Миссис Хэрриот слабо улыбнулась.
– Ты такой милый!… Я видела, ты уже приготовил саблю и начистил ботинки…
Он кивнул.
Видя, как его глаза бесцельно блуждают по комнате, миссис Хэрриот почувствовала, что сын вовсе не испытывает того счастливого нетерпения, какое должен испытывать мужчина накануне свадьбы. На сердце у нее заскребли кошки. Вот и приблизился день, когда ей предстоит отдать сына Филиппе Спайрз. Было время, когда она не сомневалась, что лучшей жены ему не найти. С тех пор как ей представился случай узнать Филиппу поближе, она заметила, что та стала нравиться ей гораздо меньше.

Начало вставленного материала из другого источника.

-- ==== Sys2Proof/Tests/Slice0.lean ====
section
/-! SUPPORT. The model's own tests. Expected values are those of spec/95_test_vectors.md (the vector is named) or of the
rule named. The theorems `witness_…` show, for each statement with hypotheses, concrete data that meet all of them. -/

namespace Sys2Proof.Machine

/-! ## Small states -/

/-- A cartridge right after reset. -/
def cart (v : Variant) (rombanks rambanks : Nat) (clock : Bool) : State :=
  State.resetFor ⟨v, rombanks, rambanks, clock && v == .mbc3, if v = .tpp1 ∧ clock then 0x0C#8 else 0#8, true, clock,
    true, false⟩ []

/-- The state with other mapper registers, its windows aimed by them. -/
def withMapper (m : Mapper) (s : State) : State := sync { s with mapper := m }

/-- The state after the word is issued; unchanged if it stops. -/
def issue (t : Word) (s : State) : State :=
  match step { s with queue := [.bus t] } with
  | .next u => u
  | _ => s

/-- The next state, where there is one. -/
def nextOf : Result → Option State
  | .next u => some u
  | .fault _ => none
  | .refused _ => none

theorem of_nextOf {r : Result} {t : State} (h : nextOf r = some t) : r = .next t := by
  cases r with
  | next u => exact congrArg _ (Option.some.inj h)
  | fault _ => nomatch h
  | refused _ => nomatch h

/-- The state with another answer of the host clock. -/
def atTime (v : Time) (s : State) : State := { s with hostNow := v }

def cPlain : State := cart .plain 2 1 false
def cMbc1 : State := withMapper ⟨0x7F#16, 0#8, true, false, 0#2⟩ (cart .mbc1 128 4 false)
def cMbc1Ram : State := withMapper ⟨0x60#16, 3#8, true, true, 0#2⟩ (cart .mbc1 128 4 false)
def cM64 : State := cart .mbc1m64 64 0 false
def cM64Multi : State := withMapper ⟨0x7F#16, 0#8, false, true, 0#2⟩ cM64
def cMbc2 : State := cart .mbc2 16 1 false
def cMbc3 : State := cart .mbc3 64 4 true
def cMbc3NoClock : State := cart .mbc3 64 4 false
def cMbc3At (bank : RamBank) : State := withMapper ⟨1#16, bank, true, false, 0#2⟩ cMbc3
def cHuc1 : State := withMapper ⟨0x3F#16, 2#8, false, false, 0#2⟩ (cart .huc1 256 4 false)
def cHuc1Ram : State := withMapper ⟨0x3F#16, 2#8, true, true, 0#2⟩ (cart .huc1 256 4 false)
def cMbc5 : State := withMapper ⟨0x1FF#16, 0xF#8, true, false, 0#2⟩ (cart .mbc5 512 16 false)
def cTpp1 : State := withMapper ⟨0xFFFF#16, 0x83#8, false, false, 0#2⟩ (cart .tpp1 65536 4 true)
def cTpp1At (k : BitVec 2) : State := withMapper ⟨0xFFFF#16, 0x83#8, false, false, k⟩ (cart .tpp1 65536 4 true)
def cTpp1NoClock : State := withMapper ⟨1#16, 0#8, false, false, 3#2⟩ (cart .tpp1 64 4 false)

/-- The invariant of a state with nothing requested, from conditions that can be evaluated. -/
theorem invariant_of {s : State} (q : s.queue = []) (h :
    s.cfg.legal = true ∧
    (rombankLegal s.cfg.variant s.mapper.rombank = true ∧ rambankLegal s.cfg.variant s.mapper.rambank = true ∧
      (s.cfg.variant = .tpp1 → s.mapper.enableRam = false) ∧
      (hasModeRegister s.cfg.variant = false → s.mapper.ramBankMode = false) ∧
      (s.cfg.variant ≠ .tpp1 → s.mapper.mapmode = 0#2)) ∧
    (s.cfg.rtcWired = false → s.rtc.active = false) ∧ (s.cfg.rtcWired = false → s.rtc.lastLatch = false) ∧
    s.tx.curmap = s.mapper.mapmode ∧ s.tx.enabled = decide (s.cfg.variant = .tpp1) ∧
    (s.tx.features = if s.cfg.variant = .tpp1 then s.cfg.features else 0#8) ∧
    Memory.wf ramBlank s.ram = true ∧ Memory.below s.cfg.ramSize s.ram = true ∧
    Memory.wf romBlank s.rom = true ∧ Memory.below s.cfg.romSize s.rom = true ∧
    sync s = s) : Invariant s := by
  obtain ⟨c, ⟨m1, m2, m3, m4, m5⟩, r1, r2, x1, x2, x3, a1, a2, o1, o2, w⟩ := h
  exact ⟨c, ⟨m1, m2, m3, m4, m5⟩, ⟨r1, r2⟩, ⟨x1, x2, x3⟩, ⟨a1, a2⟩, ⟨o1, o2⟩, w, by simp [q]⟩

theorem inv_cPlain : Invariant cPlain := invariant_of rfl (by decide)
theorem inv_cMbc1 : Invariant cMbc1 := invariant_of rfl (by decide)
theorem inv_cMbc1Ram : Invariant cMbc1Ram := invariant_of rfl (by decide)
theorem inv_cM64 : Invariant cM64 := invariant_of rfl (by decide)
theorem inv_cM64Multi : Invariant cM64Multi := invariant_of rfl (by decide)
theorem inv_cMbc2 : Invariant cMbc2 := invariant_of rfl (by decide)
theorem inv_cMbc3 : Invariant cMbc3 := invariant_of rfl (by decide)
theorem inv_cMbc3NoClock : Invariant cMbc3NoClock := invariant_of rfl (by decide)
theorem inv_cMbc3At8 : Invariant (cMbc3At 0x08#8) := invariant_of rfl (by decide)
theorem inv_cMbc3AtC : Invariant (cMbc3At 0x0C#8) := invariant_of rfl (by decide)
theorem inv_cHuc1 : Invariant cHuc1 := invariant_of rfl (by decide)
theorem inv_cHuc1Ram : Invariant cHuc1Ram := invariant_of rfl (by decide)
theorem inv_cMbc5 : Invariant cMbc5 := invariant_of rfl (by decide)
theorem inv_cTpp1 : Invariant cTpp1 := invariant_of rfl (by decide)
theorem inv_cTpp1At2 : Invariant (cTpp1At 2#2) := invariant_of rfl (by decide)
theorem inv_cTpp1At3 : Invariant (cTpp1At 3#2) := invariant_of rfl (by decide)
theorem inv_cTpp1NoClock : Invariant cTpp1NoClock := invariant_of rfl (by decide)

Кроме того, миссис Хэрриот догадывалась, что перед свадьбой мысли ее сына направлены к другой девушке. Любопытно было бы узнать, что сталось с Кэрой. Довольно долгое время Ричард вообще не упоминал о ней. Что-то мелькало в газетах, но миссис Хэрриот было не до того. Лучше совсем забыть о Кэре… Но Ричард не забыл о ней, и мать это знала.
– Ах, мой дорогой сынок, – вздохнула она, – надеюсь, завтрашний день будет для тебя самым счастливым. Когда я выходила замуж за твоего отца, так оно и было. Мы любили друг друга до самой его смерти…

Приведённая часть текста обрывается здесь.